The next phase of Portland’s facilities story is taking shape beyond downtown—and bringing new expectations with it.

From Washington County and Clackamas County to the I-5 corridor and across the river into Vancouver, facility footprints are expanding along with the need for reliable day-to-day operations. Data centers, distribution hubs, advanced manufacturing, and suburban office parks are absorbing activity that once concentrated downtown. West of the city, Portland’s “Silicon Forest” continues to attract critical environments that value space, power access, and stability over visibility.

Alexandra Dooley, Senior Business Development Manager in Portland, describes the market as intensely relationship-driven and often cautious. “People here want to know who they’re working with,” she noted. “They care about local presence, trust, and whether you actually understand their building, not just the contract.”

As a result, solutions are becoming more flexible. Owners are asking for alternative pricing structures. Managers are seeking partners who can scale up or down without sacrificing service. In many buildings, tenant experience has become a strategic lever, with common areas repurposed, events hosted, and day-to-day service becoming more visible and more personal.

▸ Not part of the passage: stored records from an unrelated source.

-- ==== Sys2Proof/Proofs/HostAccess.lean ====
section
/-! PROOF. The host's accesses, queues and streams (22 R640-R658): an access by what its address and function find, a slot of a
queue by its lap parity, and the pages of a stream. -/
namespace Sys2Proof.Machine
open Sys2Proof

/-! The aperture (R640-R644). -/

section
variable {s : State} {fn o len : Nat}

/-- The read of a bound function within one page, by what its offset finds (R641, R642). -/
theorem hostApertureReadEffect_bound {tag : Nat} (hlen : 0 < len) (hpage : o % 4096 + len ≤ 4096) (hup : linkUp s = true)
    (hserved : barsServed s = true) (hbound : fnBound s fn = true) (hflr : s.host.flr.contains fn = false) :
    (apAddress s fn o = none → hostApertureReadEffect fn tag o len s = readFail fn tag 1 (apFail fn 0x12 (apRaw s fn o) s)) ∧
    (∀ ga ordered, apAddress s fn o = some (ga, ordered) → hostApertureReadEffect fn tag o len s =
      apStart { id := 0, fn := fn, tag := tag, write := false, ordered := ordered, ga := ga - ga % 4,
                len := (ga % 4 + len + 3) / 4 * 4, data := [], pos := 0, flying := 0, bad := 0, poison := false, got := [],
                skip := ga % 4, want := len } s) := by
  have hshape : (!linkUp s || decide (len = 0) || decide (4096 < o % 4096 + len)) = false := by
    simp [hup, Nat.ne_of_gt hlen, Nat.not_lt.mpr hpage]
  have hfn : (!barsServed s || !fnBound s fn || s.host.flr.contains fn) = false := by rw [hserved, hbound, hflr]; rfl
  constructor
  · intro hnone
    simp only [hostApertureReadEffect, hshape, hfn, hnone, Bool.false_eq_true, if_false]
  · intro ga ordered hsome
    simp only [hostApertureReadEffect, hshape, hfn, hsome, Bool.false_eq_true, if_false]

variable {bs : List Byte}

/-- A write of at most 512 bytes within one page, at a link that is up and a function not being reset (R640). -/
theorem hostApertureWriteEffect_served (ep : Bool) (hlen : 0 < bs.length) (hmax : bs.length ≤ 512)
    (hpage : o % 4096 + bs.length ≤ 4096) (hup : linkUp s = true) (hserved : barsServed s = true)
    (hflr : s.host.flr.contains fn = false) :
    (fnBound s fn = false → hostApertureWriteEffect fn o ep bs s = badWrite fn s) ∧
    (fnBound s fn = true → ep = true →
      hostApertureWriteEffect fn o ep bs s = (poisonSeen F.ERR_POISON_A_HOST s).emit (.aer fn 1)) ∧
    (∀ ga ordered, fnBound s fn = true → ep = false → o % 4 = 0 → bs.length % 4 = 0 → apAddress s fn o = some (ga, ordered) →
      hostApertureWriteEffect fn o ep bs s =
        apStart { id := 0, fn := fn, tag := 0, write := true, ordered := ordered, ga := ga, len := bs.length, data := bs, pos := 0,
                  flying := 0, bad := 0, poison := false, got := [], skip := 0, want := 0 } s) := by
  have hshape : (!linkUp s || decide (bs.length = 0) || decide (512 < bs.length) || decide (4096 < o % 4096 + bs.length)) = false := by
    simp [hup, Nat.not_lt.mpr hmax, Nat.not_lt.mpr hpage, List.ne_nil_of_length_pos hlen]
  have hfn : (!barsServed s || s.host.flr.contains fn) = false := by rw [hserved, hflr]; rfl
  refine ⟨fun hbound => ?unbound, fun hbound hep => ?poisoned, fun ga ordered hbound hep ho hl hsome => ?starts⟩
  case unbound =>
    simp only [hostApertureWriteEffect, hshape, hfn, hbound, Bool.false_eq_true, if_false, Bool.not_false, if_true]
  case poisoned =>
    simp only [hostApertureWriteEffect, hshape, hfn, hbound, hep, Bool.false_eq_true, if_false, Bool.not_true, if_true]
  case starts =>
    simp only [hostApertureWriteEffect, hshape, hfn, hbound, hep, ho, hl, hsome, decide_true, Bool.not_true, Bool.or_self,
      Bool.false_eq_true, if_false]

end

/-- Settles O20: the slot that the offset finds decides. The address recorded where the slot is invalid is the model's deduction
(log 64). -/
theorem hostApertureCommandsComplete : Obligations.HostApertureCommandsComplete := by
  intro fn tag o len ga ordered bs hlen hpage
  refine ⟨?read, ?readFails, fun hbs hmax => ?writes⟩
  case read =>
    exact completesEval_of_exec_liveP (fun _ => rfl) fun _ ⟨hup, hserved, hbound, hflr, hsome⟩ =>
      (hostApertureReadEffect_bound hlen hpage hup hserved hbound hflr).2 ga ordered hsome
  case readFails =>
    exact completesEval_of_exec_liveP (fun _ => rfl) fun _ ⟨hup, hserved, hbound, hflr, hnone⟩ =>
      (hostApertureReadEffect_bound hlen hpage hup hserved hbound hflr).1 hnone
  case writes =>
    subst hbs
    refine ⟨fun ho hl => ?start, ?poisoned, ?unbound⟩
    case start =>
      exact completesEval_of_exec_liveP (fun _ => rfl) fun _ ⟨hup, hserved, hbound, hflr, hsome⟩ =>
        (hostApertureWriteEffect_served false hlen hmax hpage hup hserved hflr).2.2 ga ordered hbound rfl ho hl hsome
    case poisoned =>
      exact completesEval_of_exec_liveP (fun _ => rfl) fun _ ⟨hup, hserved, hbound, hflr⟩ =>
        (hostApertureWriteEffect_served true hlen hmax hpage hup hserved hflr).2.1 hbound rfl
    case unbound =>
      exact completesEval_of_exec_liveP (fun _ => rfl) fun _ ⟨hup, hserved, hbound, hflr⟩ =>
        (hostApertureWriteEffect_served false hlen hmax hpage hup hserved hflr).1 hbound

/-! Host queues (R646-R652). -/

section
variable {s : State} {q : Nat} {w : List Word} {op : Nat → Bool}

/-- A command that fits the slot to read is judged by its lap parity (R648). -/
theorem hqTake_slot (hslot : SlotToRead q s) (hop : op (hcOp (w.map BitVec.toNat)) = true) :
    hqTake q w op s =
      if getBits (hcW (w.map BitVec.toNat) 0) 15 1 ≠ lapParity s q (s.hq q).read then s.modHq q fun x => { x with ringing := false }
      else hqTakeSlot q (w.map BitVec.toNat) s := by
  obtain ⟨hring, hread, hst⟩ := hslot
  simp only [hqTake, hring, decide_eq_false hread, hst, hop, Bool.not_true, ne_eq, not_true_eq_false, decide_false, Bool.or_self,
    Bool.false_eq_true, if_false]

theorem hqTake_valid (hslot : SlotToRead q s) (hvalid : SlotValid q w s) (hop : op (hcOp (w.map BitVec.toNat)) = true) :
    hqTake q w op s = hqTakeSlot q (w.map BitVec.toNat) s :=
  (hqTake_slot hslot hop).trans (if_neg (not_not_intro hvalid))

theorem hqTake_invalid (hslot : SlotToRead q s) (hvalid : ¬SlotValid q w s) (hop : op (hcOp (w.map BitVec.toNat)) = true) :
    hqTake q w op s = s.modHq q fun x => { x with ringing := false } :=
  (hqTake_slot hslot hop).trans (if_pos hvalid)

/-- Commands up to the last completed one may be consumed (R651). -/
theorem hqCqHeadWriteEffect_consumed {fn : Nat} {v : Word} (hserved : barsServed s = true) (hbound : fnBound s fn = true)
    (hfn : hqFn s q = fn)
    (hle : (v.toNat % 65536 + 65536 - (s.hq q).consumed) % 65536 ≤
      (hqRd s q F.HQ_QSTATUS_COMPLETED + 65536 - (s.hq q).consumed) % 65536) :
    hqCqHeadWriteEffect fn q v s = s.modHq q fun x => { x with consumed := v.toNat % 65536 } := by
  simp only [hqCqHeadWriteEffect, hserved, hbound, hfn, hle, Bool.not_true, ne_eq, not_true_eq_false, Bool.false_eq_true, if_false,
    if_true]

/-- The data of a read that succeeded joins its command (R650). -/
theorem hostReadCompletionEffect_ok {num o : Nat} {bs : List Byte} {c : HostCmd}
    (hc : ((s.hq q).cmds.find? fun c => c.num = num && c.hreads.contains o) = some c) :
    hostReadCompletionEffect q num o 0 bs s =
      hqPump q 256 (modCmd q num (fun c => { c with parts := c.parts ++ [(o, bs)] })
        (modCmd q num (fun c => { c with hreads := c.hreads.erase o, fly := c.fly - 1 }) s)) := by
  simp only [hostReadCompletionEffect, hc, if_true]

end

/-- QCFG written by the management domain is a checked write (Table 22.4). -/
theorem completesEval_hqQueueEnable (req q : Nat) (v : Word) :
    CompletesEval (.hqQueueEnable req q v)
      (fun s => req = mgmt ∧ checkWrite s mgmt (hqPg q + 0x100 + 0x18 * (q % 32) + 0x10) = .ok)
      (fun s => customMark mgmt (hqPg q + 0x100 + 0x18 * (q % 32) + 0x10 - (hqPg q + 0x100 + 0x18 * (q % 32) + 0x10) % 0x1000)
        ((hqPg q + 0x100 + 0x18 * (q % 32) + 0x10) % 0x1000) (qcfgWrite req q v.toNat s)) :=
  completesEval_of_exec_liveP (fun _ => rfl) fun s ⟨hreq, hok⟩ => by
    subst hreq
    exact (if_pos rfl).trans (regWrite_ok s mgmt _ _ hok)

/-- Settles O21: each command by its own effect, and a slot by its lap parity. -/
theorem hostQueueCommandsComplete : Obligations.HostQueueCommandsComplete := by
  intro req q fn tag n num o st v w bs
  refine ⟨completesEval_hqQueueEnable req q v, fun s hs _ => liveP_next s _ hs, ?ring, ?nop, ?copy, ?signal, ?write, ?invalid,
    ?complete, ?consumed, fun c => ?readOk, fun c => ?read⟩
  case ring => exact completesEval_of_exec_liveP (fun _ => rfl) fun _ _ => rfl
  case nop =>
    exact completesEval_of_exec_liveP (fun _ => rfl) fun _ ⟨hslot, hvalid, hop⟩ => hqTake_valid hslot hvalid (by simpa using hop)
  case copy =>
    exact completesEval_of_exec_liveP (fun _ => rfl) fun _ ⟨hslot, hvalid, hop⟩ => hqTake_valid hslot hvalid (by simpa using hop)
  case signal =>
    exact completesEval_of_exec_liveP (fun _ => rfl) fun _ ⟨hslot, hvalid, hop⟩ => hqTake_valid hslot hvalid (by simpa using hop)
  case write =>
    exact completesEval_of_exec_liveP (fun _ => rfl) fun _ ⟨hslot, hvalid, hop⟩ => hqTake_valid hslot hvalid (by simpa using hop)
  case invalid =>
    exact completesEval_of_exec_liveP (fun _ => rfl) fun _ ⟨hslot, hvalid, hop⟩ => hqTake_invalid hslot hvalid (by simpa using hop)
  case complete => exact completesEval_of_exec_liveP (fun _ => rfl) fun _ _ => rfl
  case consumed =>
    exact completes_of_exec_live (fun _ => rfl) fun _ ⟨hserved, hbound, hfn, hle⟩ =>
      hqCqHeadWriteEffect_consumed hserved hbound hfn hle
  case readOk => exact completesEval_of_exec_liveP (fun _ => rfl) fun _ hc => hostReadCompletionEffect_ok hc
  case read => exact completesEval_of_exec_liveP (fun _ => rfl) fun _ _ => rfl

/-! Host streams (R656-R658). -/

/-- Settles O22: each command by its own effect. -/
theorem hostStreamCommandsComplete : Obligations.HostStreamCommandsComplete := by
  intro req k typ v ok bs
  refine ⟨?flush, ?publish, ?sample, fun hwhole hfit => ?trace, ?enable, ?head⟩
  case flush => exact completes_of_exec_live (fun _ => rfl) fun _ ⟨htime, hon⟩ => if_pos (by simp [htime, hon])
  case publish => exact completes_of_exec_live (fun _ => rfl) fun _ _ => rfl
  case sample => exact completes_of_exec_live (fun _ => rfl) fun _ _ => rfl
  case trace => exact completes_of_exec_live (fun _ => rfl) fun _ _ => if_pos (by simp [hwhole, hfit])
  case enable => exact writeCompletes_of_exec_live (fun _ => rfl) fun _ => rfl
  case head => exact writeCompletes_of_exec_live (fun _ => rfl) fun _ => rfl

end Sys2Proof.Machine
end

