-- ==== Sys2Proof/Decode.lean ====
section
/-! DEFINITION. The packed 64-bit word (30_encoding.md R83, R84, R88, R93): its fields, the decoder, the encoder, and the
opcode table's rows as masks and patterns (opcode_table.json). -/

namespace Sys2Proof

/-- The five fields of a packed word (R83). -/
structure Fields where
  opcode : BitVec 8
  rd : BitVec 8
  rs1 : BitVec 8
  rs2 : BitVec 8
  imm : BitVec 32
  deriving DecidableEq, Repr

/-- `w[63:56]`, `w[55:48]`, `w[47:40]`, `w[39:32]`, `w[31:0]` (R83). -/
def fieldsOf (w : PackedWord) : Fields where
  opcode := w.extractLsb' 56 8
  rd := w.extractLsb' 48 8
  rs1 := w.extractLsb' 40 8
  rs2 := w.extractLsb' 32 8
  imm := w.extractLsb' 0 32

/-- The five fields put together, most significant first (R83). -/
def Fields.pack (f : Fields) : PackedWord := f.opcode ++ f.rd ++ f.rs1 ++ f.rs2 ++ f.imm

/-- Why a packed word spells no instruction (R88). -/
inductive DecodeError where
  /-- the opcode byte is `0x1A` or above -/
  | unknownOpcode (opcode : BitVec 8)
  /-- a register field that the format uses is 16 or above, the `NREG` of the table -/
  | registerOutOfRange (field : BitVec 8)
  /-- a field that the format does not use is not zero (R93) -/
  | unusedFieldNotZero
  deriving DecidableEq, Repr

/-- What the decoder answers. -/
abbrev Decoded := Except DecodeError Instr

/-- A register field that the format uses: below 16, or the word is ill-formed (R88). In a core with fewer registers
the load makes the closer check (`Instr.inRange`). -/
def takeReg (b : BitVec 8) (k : Reg → Decoded) : Decoded :=
  if h : b.toNat < 16 then k ⟨b.toNat, h⟩ else .error (.registerOutOfRange b)

/-- Fields that the format does not use must be zero (R93). -/
def requireZero (unusedAreZero : Bool) (k : Decoded) : Decoded :=
  if unusedAreZero then k else .error .unusedFieldNotZero

/-- Format `RRR`: `rd`, `rs1`, `rs2` (R82). -/
def Fields.asRRR (f : Fields) (mk : Reg → Reg → Reg → Instr) : Decoded :=
  takeReg f.rd fun rd => takeReg f.rs1 fun rs1 => takeReg f.rs2 fun rs2 =>
    requireZero (f.imm == 0#32) (.ok (mk rd rs1 rs2))

/-- Format `RRI`: `rd`, `rs1`, `imm` (R82). -/
def Fields.asRRI (f : Fields) (mk : Reg → Reg → Word → Instr) : Decoded :=
  takeReg f.rd fun rd => takeReg f.rs1 fun rs1 => requireZero (f.rs2 == 0#8) (.ok (mk rd rs1 f.imm))

/-- Format `RI`: `rd`, `imm` (R82). -/
def Fields.asRI (f : Fields) (mk : Reg → Word → Instr) : Decoded :=
  takeReg f.rd fun rd => requireZero (f.rs1 == 0#8 && f.rs2 == 0#8) (.ok (mk rd f.imm))

/-- Format `STI`: `rs1`, `rs2`, `imm` (R82). -/
def Fields.asSTI (f : Fields) (mk : Reg → Reg → Word → Instr) : Decoded :=
  takeReg f.rs1 fun rs1 => takeReg f.rs2 fun rs2 => requireZero (f.rd == 0#8) (.ok (mk rs1 rs2 f.imm))

/-- Format `CRR`: `rs1`, `rs2` (R82). -/
def Fields.asCRR (f : Fields) (mk : Reg → Reg → Instr) : Decoded :=
  takeReg f.rs1 fun rs1 => takeReg f.rs2 fun rs2 =>
    requireZero (f.rd == 0#8 && f.imm == 0#32) (.ok (mk rs1 rs2))

/-- Format `SI`: `rs1`, `imm` (R82). -/
def Fields.asSI (f : Fields) (mk : Reg → Word → Instr) : Decoded :=
  takeReg f.rs1 fun rs1 => requireZero (f.rd == 0#8 && f.rs2 == 0#8) (.ok (mk rs1 f.imm))

/-- Format `BI`: `imm` (R82). -/
def Fields.asBI (f : Fields) (mk : Word → Instr) : Decoded :=
  requireZero (f.rd == 0#8 && f.rs1 == 0#8 && f.rs2 == 0#8) (.ok (mk f.imm))

/-- Format `N`: no field (R82). -/
def Fields.asN (f : Fields) (i : Instr) : Decoded :=
  requireZero (f.rd == 0#8 && f.rs1 == 0#8 && f.rs2 == 0#8 && f.imm == 0#32) (.ok i)

/-- The opcode map (R84), read by opcode number. -/
def Fields.toInstr (f : Fields) : Decoded :=
  match f.opcode.toNat with
  | 0x00 => f.asRRR .add
  | 0x01 => f.asRRR .sub
  | 0x02 => f.asRRR .mul
  | 0x03 => f.asRRR .div
  | 0x04 => f.asRRR .and
  | 0x05 => f.asRRR .or
  | 0x06 => f.asRRR .xor
  | 0x07 => f.asRI .movc
  | 0x08 => f.asRRI .load
  | 0x09 => f.asSTI .store
  | 0x0A => f.asBI .bz
  | 0x0B => f.asBI .bnz
  | 0x0C => f.asN .halt
  | 0x0D => f.asRRI .addl
  | 0x0E => f.asRRI .subl
  | 0x0F => f.asRRI .loadp
  | 0x10 => f.asSTI .storep
  | 0x11 => f.asCRR .cmp
  | 0x12 => f.asSI .cml
  | 0x13 => f.asBI .bp
  | 0x14 => f.asBI .bnp
  | 0x15 => f.asBI .bn
  | 0x16 => f.asBI .bnn
  | 0x17 => f.asSI .jump
  | 0x18 => f.asRRI .jalr
  | 0x19 => f.asN .nop
  | _ => .error (.unknownOpcode f.opcode)

/-- The decoder of one packed word, total on all words (R83, R84, R88). `LOADP` with `rd = rs1` is a well-formed word
(R94): the program check of WellFormed.lean refuses it, not the decoder. -/
def decode (w : PackedWord) : Decoded := (fieldsOf w).toInstr

/-- A whole program of packed words (R90: one 64-bit word per instruction). -/
def decodeProgram (ws : List PackedWord) : Except DecodeError (List Instr) :=
  match ws with
  | [] => .ok []
  | w :: rest =>
    match decode w, decodeProgram rest with
    | .ok i, .ok is => .ok (i :: is)
    | .error e, _ => .error e
    | .ok _, .error e => .error e

/-- A register index in an eight-bit field (R83). -/
def regField (r : Reg) : BitVec 8 := BitVec.ofNat 8 r.val

/-- The fields of an instruction's packed word: the opcode number (R84), the used fields, zero in the unused ones (R93). -/
def Instr.fields : Instr → Fields
  | .add rd rs1 rs2 => ⟨0x00#8, regField rd, regField rs1, regField rs2, 0#32⟩
  | .sub rd rs1 rs2 => ⟨0x01#8, regField rd, regField rs1, regField rs2, 0#32⟩
  | .mul rd rs1 rs2 => ⟨0x02#8, regField rd, regField rs1, regField rs2, 0#32⟩
  | .div rd rs1 rs2 => ⟨0x03#8, regField rd, regField rs1, regField rs2, 0#32⟩
  | .and rd rs1 rs2 => ⟨0x04#8, regField rd, regField rs1, regField rs2, 0#32⟩
  | .or rd rs1 rs2 => ⟨0x05#8, regField rd, regField rs1, regField rs2, 0#32⟩
  | .xor rd rs1 rs2 => ⟨0x06#8, regField rd, regField rs1, regField rs2, 0#32⟩
  | .movc rd imm => ⟨0x07#8, regField rd, 0#8, 0#8, imm⟩
  | .load rd rs1 imm => ⟨0x08#8, regField rd, regField rs1, 0#8, imm⟩
  | .store rs1 rs2 imm => ⟨0x09#8, 0#8, regField rs1, regField rs2, imm⟩
  | .bz imm => ⟨0x0A#8, 0#8, 0#8, 0#8, imm⟩
  | .bnz imm => ⟨0x0B#8, 0#8, 0#8, 0#8, imm⟩
  | .halt => ⟨0x0C#8, 0#8, 0#8, 0#8, 0#32⟩
  | .addl rd rs1 imm => ⟨0x0D#8, regField rd, regField rs1, 0#8, imm⟩
  | .subl rd rs1 imm => ⟨0x0E#8, regField rd, regField rs1, 0#8, imm⟩
  | .loadp rd rs1 imm => ⟨0x0F#8, regField rd, regField rs1, 0#8, imm⟩
  | .storep rs1 rs2 imm => ⟨0x10#8, 0#8, regField rs1, regField rs2, imm⟩
  | .cmp rs1 rs2 => ⟨0x11#8, 0#8, regField rs1, regField rs2, 0#32⟩
  | .cml rs1 imm => ⟨0x12#8, 0#8, regField rs1, 0#8, imm⟩
  | .bp imm => ⟨0x13#8, 0#8, 0#8, 0#8, imm⟩
  | .bnp imm => ⟨0x14#8, 0#8, 0#8, 0#8, imm⟩
  | .bn imm => ⟨0x15#8, 0#8, 0#8, 0#8, imm⟩
  | .bnn imm => ⟨0x16#8, 0#8, 0#8, 0#8, imm⟩
  | .jump rs1 imm => ⟨0x17#8, 0#8, regField rs1, 0#8, imm⟩
  | .jalr rd rs1 imm => ⟨0x18#8, regField rd, regField rs1, 0#8, imm⟩
  | .nop => ⟨0x19#8, 0#8, 0#8, 0#8, 0#32⟩

/-- The packed word of an instruction (R83). -/
def encode (i : Instr) : PackedWord := i.fields.pack

/-- The instruction that the decoder reads from `nbits` bits numbered as opcode_table.json numbers them: the table's rows
are one 64-bit word (R90), so bits above `nbits` are zero and more than 64 bits are no word. -/
def decodeTableWord (nbits w : Nat) : Option Instr :=
  if nbits ≤ 64 then
    match decode (BitVec.ofNat 64 (w % 2 ^ nbits)) with
    | .ok i => some i
    | .error _ => none
  else none

/-- The `match` value of an instruction's row in opcode_table.json: the opcode number, every other bit zero (R88). -/
def Instr.rowMatch (i : Instr) : PackedWord := i.fields.opcode ++ 0#56

/-- The `mask` value of a format in opcode_table.json: the opcode byte, every bit of each unused field, and the upper four
bits of each used register field (R88). -/
def Format.rowMask : Format → PackedWord
  | .rrr => 0xFFF0F0F0FFFFFFFF#64
  | .rri => 0xFFF0F0FF00000000#64
  | .ri => 0xFFF0FFFF00000000#64
  | .sti => 0xFFFFF0F000000000#64
  | .crr => 0xFFFFF0F0FFFFFFFF#64
  | .si => 0xFFFFF0FF00000000#64
  | .bi => 0xFFFFFFFF00000000#64
  | .n => 0xFFFFFFFFFFFFFFFF#64

/-- The rows of the opcode table as (mask, match) pairs, in opcode order (R84, R88). -/
def opcodeRows : List (PackedWord × PackedWord) :=
  [(Format.rrr, 0x00#8), (.rrr, 0x01#8), (.rrr, 0x02#8), (.rrr, 0x03#8), (.rrr, 0x04#8), (.rrr, 0x05#8), (.rrr, 0x06#8),
   (.ri, 0x07#8), (.rri, 0x08#8), (.sti, 0x09#8), (.bi, 0x0A#8), (.bi, 0x0B#8), (.n, 0x0C#8)].map rowOf ++
  [(Format.rri, 0x0D#8), (.rri, 0x0E#8), (.rri, 0x0F#8), (.sti, 0x10#8), (.crr, 0x11#8), (.si, 0x12#8), (.bi, 0x13#8),
   (.bi, 0x14#8), (.bi, 0x15#8), (.bi, 0x16#8), (.si, 0x17#8), (.rri, 0x18#8), (.n, 0x19#8)].map rowOf
where
  rowOf (r : Format × BitVec 8) : PackedWord × PackedWord := (r.1.rowMask, r.2 ++ 0#56)

end Sys2Proof
end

The next phase of Portland’s facilities story is taking shape beyond downtown. Suburban office parks, manufacturing sites, distribution centers, and critical environments are driving real demand—and bringing new expectations with them.

By the Numbers
  • ~40–45 million square feet of office space across the metro area
  • Top 20 U.S. data center market by inventory, with continued expansion in Hillsboro/Washington County
  • Washington County (“Silicon Forest”) hosts one of the largest concentrations of semiconductor and advanced manufacturing facilities in the region
  • Central Business District office vacancy exceeding 25–30% (varies by submarket and quarter)

Case Study

Modernizing mission-critical facilities in aerospace manufacturing

A leading global aerospace manufacturer in the Pacific Northwest required a modernized facility strategy to align with the precision and visibility of world-class production.

Challenge

After decades without comprehensive specialty cleaning, their high-bay environments and shop floors no longer reflected modern aerospace standards. Facing heightened regulatory oversight and financial pressures, the client needed to modernize over 5 million square feet of mission-critical space without disrupting complex union guidelines.

Solution

ABM stepped in with a high-impact, integrated solution designed to restore pride and production readiness:

  • Specialty Cleaning: Restoring manufacturing and shop floor standards through high-bay cleaning up to 105 feet.
  • Operational Consulting: Conducting thousands of structured audits to benchmark workflows and develop data-backed improvement playbooks.
  • Infrastructure Analysis: Utilizing campus-wide aerial thermography to identify energy loss, moisture intrusion, and structural risks.
  • Janitorial & Support Services: Providing quarterly custodial programs and move, add, change (MAC) support for vendor operations.

Benefit

The results were transformative, successfully repositioning the facility to reflect modern standards. Enhanced workplace conditions boosted employee morale, and proactive infrastructure assessments reduced operational risk. Data-driven insights from thousands of audits allowed the client to prioritize maintenance and capital investments effectively.

The success of this partnership has since led to an expanded partnership across additional facilities, reinforcing ABM’s role in supporting mission-critical aerospace manufacturing at a massive scale.